I hadn't read the recipe cards myself. The responsible thing to do here would be a thorough review or at least a spot-check - I chose to keep things chaotic and didn't do any more than quickly eyeball the result.

I asked what pots I'd need:

Give me a full list of pots I would need if I was cooking both of them at once

Then I prompted it to build a custom application to help me with the cooking process itself:

I am going to cook them both at the same time. Build me a no react, mobile, friendly, interactive, artifact that spells out the process with exact timing on when everything needs to happen have a start setting at the top, which starts a timer and persists when I hit start in localStorage in case the page reloads. The next steps should show prominently with countdowns to when they open. The full combined timeline should be shown slow with calculated times tor when each thing should happen

I copied the result out onto my own hosting (you can try it here) because I wasn't sure if localStorage would work inside the Claude app and I really didn't want it to forget my times!

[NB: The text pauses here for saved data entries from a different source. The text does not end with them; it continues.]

/-! ### `State.setProber` -/

@[simp] theorem State.setProber_pending (st : ProberStatus) (t : Option Nat) (m : Option (Nat × Nat)) (s : State) :
    (State.setProber st t m s).pending = s.pending := by unfold State.setProber; split <;> rfl
@[simp] theorem State.setProber_clock (st : ProberStatus) (t : Option Nat) (m : Option (Nat × Nat)) (s : State) :
    (State.setProber st t m s).clock = s.clock := by unfold State.setProber; split <;> rfl
@[simp] theorem State.setProber_freeCount (st : ProberStatus) (t : Option Nat) (m : Option (Nat × Nat)) (s : State) :
    (State.setProber st t m s).freeCount = s.freeCount := by unfold State.setProber; split <;> rfl
@[simp] theorem State.setProber_lines (st : ProberStatus) (t : Option Nat) (m : Option (Nat × Nat)) (s : State) :
    (State.setProber st t m s).lines = s.lines := by unfold State.setProber; split <;> rfl
@[simp] theorem State.setProber_ps (st : ProberStatus) (t : Option Nat) (m : Option (Nat × Nat)) (s : State) :
    (State.setProber st t m s).ps = s.ps := by unfold State.setProber; split <;> rfl
@[simp] theorem State.setProber_setup (st : ProberStatus) (t : Option Nat) (m : Option (Nat × Nat)) (s : State) :
    (State.setProber st t m s).setup = s.setup := by unfold State.setProber; split <;> rfl
@[simp] theorem State.setProber_ht (st : ProberStatus) (t : Option Nat) (m : Option (Nat × Nat)) (s : State) :
    (State.setProber st t m s).ht = s.ht := by unfold State.setProber; split <;> rfl
@[simp] theorem State.setProber_lc (st : ProberStatus) (t : Option Nat) (m : Option (Nat × Nat)) (s : State) :
    (State.setProber st t m s).lc = s.lc := by unfold State.setProber; split <;> rfl
@[simp] theorem State.setProber_pt (st : ProberStatus) (t : Option Nat) (m : Option (Nat × Nat)) (s : State) :
    (State.setProber st t m s).pt = s.pt := by unfold State.setProber; split <;> rfl
@[simp] theorem State.setProber_zc (st : ProberStatus) (t : Option Nat) (m : Option (Nat × Nat)) (s : State) :
    (State.setProber st t m s).zc = s.zc := by unfold State.setProber; split <;> rfl
@[simp] theorem State.setProber_ws (st : ProberStatus) (t : Option Nat) (m : Option (Nat × Nat)) (s : State) :
    (State.setProber st t m s).ws = s.ws := by unfold State.setProber; split <;> rfl
@[simp] theorem State.setProber_cs (st : ProberStatus) (t : Option Nat) (m : Option (Nat × Nat)) (s : State) :
    (State.setProber st t m s).cs = s.cs := by unfold State.setProber; split <;> rfl
@[simp] theorem State.setProber_ep (st : ProberStatus) (t : Option Nat) (m : Option (Nat × Nat)) (s : State) :
    (State.setProber st t m s).ep = s.ep := by unfold State.setProber; split <;> rfl
@[simp] theorem State.setProber_sa (st : ProberStatus) (t : Option Nat) (m : Option (Nat × Nat)) (s : State) :
    (State.setProber st t m s).sa = s.sa := by unfold State.setProber; split <;> rfl
@[simp] theorem State.setProber_du (st : ProberStatus) (t : Option Nat) (m : Option (Nat × Nat)) (s : State) :
    (State.setProber st t m s).du = s.du := by unfold State.setProber; split <;> rfl
@[simp] theorem State.setProber_eu (st : ProberStatus) (t : Option Nat) (m : Option (Nat × Nat)) (s : State) :
    (State.setProber st t m s).eu = s.eu := by unfold State.setProber; split <;> rfl
@[simp] theorem State.setProber_sp (st : ProberStatus) (t : Option Nat) (m : Option (Nat × Nat)) (s : State) :
    (State.setProber st t m s).sp = s.sp := by unfold State.setProber; split <;> rfl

Then I clicked "start cooking"!

The recipe app shows a full timeline with 00:00 Preheat Oven and onwards, plus a big Start Cooking button. In the animation clicking the button starts a timer clicking up, adds a Do this now panel showing the Start all prep work step, shows Coming Up Next with timers counting down to the next steps and updates the full timeline to show local clock times where it previously showed durations from 00:00 upwards.

Here's the full Claude transcript.

There was just one notable catch: our dog, Cleo, knows exactly when her dinner time is, at 6pm sharp. I forgot to mention this to Claude, which had scheduled several key steps colliding with Cleo's meal. I got woofed at. I deserved it.

To my great surprise, it worked. I followed the recipe guide to the minute and served up both meals exactly 44 minutes after I started cooking.

A small bowl (a beautiful blue sea textured bowl, made by Natalie Downe) contains a chickpea stew. A larger black bowl has couscous, green beans and blackened cauliflower.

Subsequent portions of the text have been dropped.